— Сколько вы хотите за нее? — спросил Костя.
— Мне говорили, она стоит пятьдесят рублей, — нерешительно ответила старуха.
Я вытаращил глаза… Неужели эти фигурки ценятся так дорого?
Костя поставил фигурку на стол.
— Вам надо ее оценить.
— Мне трудно ездить в антикварный.
— Пошлите кого-нибудь.
— Мне некого послать… — Старуха жалко и искательно смотрела на Костю. — А сколько бы вы дали?
— Раз вы так дорого ее цените, вам надо съездить в антикварный.
— Все же сколько бы вы дали?
— Один мой товарищ выменял отличную нэцкэ на матрешку, — сказал Костя. — Лучше оцените ее в антикварном.
— Куда я поеду… Сколько она, по-вашему, стоит?
— Самое большее — пятнадцать рублей… И то… — Костя снова взял в руки фигурку, — я беру ее потому, что собираю работы Томотады или под Томотаду.
— Она подлинная, — торопливо проговорила старуха.
— Кто это может доказать? — Костя снова поставил фигурку на стол. — Возможно, вам удастся продать ее дороже.

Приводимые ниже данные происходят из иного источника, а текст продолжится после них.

/-- VOICE.START zeroes all DSP state of all `NS` copies and keeps the rest of the voice; VOICE.RESTART clears the three
`decaying` flags and nothing else; neither touches another voice or anything else (R301, R302). -/
def Obligations.VoiceStartAndRestart : Prop :=
  ∀ (Z : Config.Params) (v : Fin Z.NV) (s : State Z),
    (∃ t, Z.exec (.voiceStart v) s = .next t ∧ t.ret = [] ∧ { t with voices := s.voices, ret := s.ret } = s ∧
      (∀ i, i ≠ v → t.voices[i] = s.voices[i]) ∧
      (∀ k : Fin Z.NS, (t.voices[v]).sync[k] = n0 ∧ (t.voices[v]).car[k] = ⟨n0, n0⟩ ∧
        (t.voices[v]).mod[k] = ⟨n0, n0⟩) ∧
      (t.voices[v]).amp = ⟨n0, false⟩ ∧ (t.voices[v]).fm = ⟨n0, false⟩ ∧ (t.voices[v]).modEnv = ⟨n0, false⟩ ∧
      (t.voices[v]).lfoPhase = n0 ∧ (t.voices[v]).lfoOut = n0 ∧ (t.voices[v]).flt = ⟨⟨n0, n0⟩, ⟨n0, n0⟩⟩ ∧
      (t.voices[v]).state = (s.voices[v]).state ∧ (t.voices[v]).note = (s.voices[v]).note ∧
      (t.voices[v]).length = (s.voices[v]).length ∧ (t.voices[v]).pressure = (s.voices[v]).pressure ∧
      (t.voices[v]).stackSize = (s.voices[v]).stackSize ∧ (t.voices[v]).base = (s.voices[v]).base) ∧
    Z.exec (.voiceRestart v) s = .next { s with
      voices := s.voices.set v { s.voices[v] with
        amp := ⟨(s.voices[v]).amp.level, false⟩, fm := ⟨(s.voices[v]).fm.level, false⟩
        modEnv := ⟨(s.voices[v]).modEnv.level, false⟩ }
      ret := [] }

/-! ## Oscillators, envelopes, filters, modulation -/

/-- SYNC.STEP advances the copy's driver by `WrapState` and returns the pulse: -1, or on the sample where the phase
passes 1 the time since the wrap, never negative (R164). The phase it stores is in `[0, 1)` (R160). -/
def Obligations.SyncStepResult : Prop :=
  ∀ (Z : Config.Params) (v : Fin Z.NV) (k : Fin Z.NS) (dS : Sys2Proof.Num) (s : State Z),
    let x := fadd (s.voices[v]).sync[k] dS
    let p := fdiv (fsub x (ffloor x)) dS
    let pulse := if fle n1 x && flt n0 dS then (if !isFinite p || flt p n0 then n0 else p) else nNeg1
    Z.exec (.syncStep v k dS) s = .next { s with
      voices := s.voices.set v { s.voices[v] with sync := (s.voices[v]).sync.set k (wrapState x) }, ret := [pulse] } ∧
    inUnit (wrapState x) = true ∧ (pulse = nNeg1 ∨ fle n0 pulse = true)

/-- CAR.STEP and MOD.STEP: the operator step with CFG.car and the given FM input, and with CFG.mod and FM input 0: hard
sync, phase displaced by FM and feedback, waveshape, guard, level, previous output, advance (R165, R166, R167, R162). The
waveshaper's sine is the default polynomial or the function the parameters hold (R144; assumption 5). -/
def Obligations.OperatorStepResults : Prop :=
  ∀ (Z : Config.Params) (v : Fin Z.NV) (k : Fin Z.NS) (delta pulse fmIn : Sys2Proof.Num) (s : State Z),
    let sine := fun (c : Sys2Proof.Num) => match Z.sineShape with
      | .polynomial => fmul c (fsub (decimal 3 2) (fmul (fmul nHalf c) c))
      | .other f => f c
    let shape := fun (w : WaveCfg) (p : Sys2Proof.Num) =>
      let t := if flt p w.b1 then fmul p w.up else if flt p w.b2 then fsub n1 (fmul (fsub p w.b1) w.down)
        else fsub (fmul (fsub p w.b2) w.up) n1
      let c := clamp (fmul t w.sq) nNeg1 n1
      fadd (fmul w.sinF (sine c)) (fmul w.triF c)
    let op := fun (c : OpCfg) (o : OpState) (fm : Sys2Proof.Num) =>
      let phase := if c.sync && fle n0 pulse then wrapState (fmul pulse delta) else o.phase
      let q := fadd (fadd phase fm) (fmul c.fb o.prevOut)
      let w := shape c.wave (fsub q (ffloor q))
      let out := fmul (if isFinite w then w else if flt w n0 then nNegHalf else nHalf) c.level
      ((⟨wrapState (fadd phase delta), out⟩ : OpState), out)
    (let r := op s.cfg.car (s.voices[v]).car[k] fmIn
     Z.exec (.carStep v k delta pulse fmIn) s = .next { s with
       voices := s.voices.set v { s.voices[v] with car := (s.voices[v]).car.set k r.1 }, ret := [r.2] }) ∧
    (let r := op s.cfg.mod (s.voices[v]).mod[k] n0
     Z.exec (.modStep v k delta pulse) s = .next { s with
       voices := s.voices.set v { s.voices[v] with mod := (s.voices[v]).mod.set k r.1 }, ret := [r.2] })

/-- LFO.STEP: the guarded wave of the phase before the advance, times the level and its multiplier, is stored and
returned; the phase advances by speed times multiplier times `1/fs`, into `[0, 1)` (R168, R160). -/
def Obligations.LfoStepResult : Prop :=
  ∀ (Z : Config.Params) (v : Fin Z.NV) (sp lv : Sys2Proof.Num) (s : State Z),
    let w := wave Z s.cfg.lfoWave (s.voices[v]).lfoPhase
    let lfo := fmul (fmul (if isFinite w then w else if flt w n0 then nNegHalf else nHalf) s.cfg.lfoLevel) lv
    let phase := wrapState (fadd (s.voices[v]).lfoPhase (fmul (fmul s.cfg.lfoSpeed sp) s.cfg.invFs))
    Z.exec (.lfoStep v sp lv) s = .next { s with
      voices := s.voices.set v { s.voices[v] with lfoPhase := phase, lfoOut := lfo }, ret := [lfo] } ∧
    inUnit phase = true

/-- ENV.STEP of any of the three envelopes: attack, decay and sustain, or release, by the gate and the flag; the new
level is returned and nothing else changes (R192 to R195). The attack is that of the law the parameters hold: the
exponential one, which the spec takes as the behaviour, or the straight line (R193, R198; assumption 2). -/
def Obligations.EnvStepResult : Prop :=
  ∀ (Z : Config.Params) (e : EnvSel) (v : Fin Z.NV) (gate : Bool) (s : State Z),
    let c := match e with
      | .amp => s.cfg.amp
      | .fm => s.cfg.fmEnv
      | .modEnv => s.cfg.modEnv
    let o := match e with
      | .amp => (s.voices[v]).amp
      | .fm => (s.voices[v]).fm
      | .modEnv => (s.voices[v]).modEnv
    let thr := decimal 1 1000
    let up := match Z.attackLaw with
      | .expReverse => fadd o.level (fmul (fsub (fadd n1 thr) o.level) c.attackDelta)
      | .linear => fadd o.level c.attackDelta
    let down := fadd o.level (fmul (fsub (fsub c.sustain thr) o.level) c.decayRate)
    let off := fadd o.level (fmul (fsub (fneg thr) o.level) c.releaseRate)
    let r : EnvState :=
      if gate = true ∧ o.decaying = false then (if fle n1 up || isNaN up then ⟨n1, true⟩ else ⟨up, false⟩)
      else if gate = true then
        (if flt c.sustain o.level then ⟨if flt c.sustain down then down else c.sustain, true⟩ else ⟨c.sustain, true⟩)
      else ⟨if flt n0 off then off else n0, false⟩
    Z.exec (.envStep e v gate) s = .next { s with
      voices := s.voices.set v (match e with
        | .amp => { s.voices[v] with amp := r }
        | .fm => { s.voices[v] with fm := r }
        | .modEnv => { s.voices[v] with modEnv := r })
      ret := [r.level] }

— Хорошо, — вздохнула старуха, — пусть будет пятнадцать.
Игорь поджидал нас на улице, и мы пошли в шашлычную. Действовал неизвестный мне их порядок, мне оставалось подчиняться ему и не задавать вопросов. Когда человек всему удивляется, он выглядит идиотом.
Возможно, фигурка музыкантов не стоит больше пятнадцати рублей. Но неприятно видеть, как люди торгуются, в этом есть что-то базарное, лавочное, что-то от объегоривания и надувательства — кто кого околпачит. То ли дело в магазине! Висит цена. Хочешь — покупай, не хочешь не покупай, есть деньги — бери, нет — уходи. Больше, меньше — какое это имеет значение? А Костя торговался. И с кем? С несчастной старухой. Должен был сказать: «Мне это дорого», или еще лучше: «Я подумаю», и уйти. Мужчине унизительно торговаться.
Когда папа уезжает в командировку, мы с мамой обедаем в столовой. Обычно я заказываю блинчики с вареньем. Меня удивляет, что люди заказывают, например, котлеты с макаронами. Ведь блинчики гораздо вкуснее.
Но Игорь насмешливо спросил:
— Ты в детском саду?
И заказал суп харчо, шашлыки и по сто граммов коньяка три звездочки.
Чтобы не опьянеть, я навалился на масло. Говорят, что масло образует на пищеводе пленку, непроницаемую для винных паров. Я даже где-то читал об этом.
— Здоров ты масло рубать! — удивился Игорь.
Меня от масла чуть не стошнило, зато мой пищевод был надежно смазан, мне не был страшен никакой коньяк. Я выпил полную рюмку. Пусть Игорь и Костя не думают, что имеют дело с мальчиком.
Игорь сказал наставительно:
— Коньяк надо потягивать. За границей его пьют только после еды, за кофе.
— Ты давно из Парижа? — спросил я.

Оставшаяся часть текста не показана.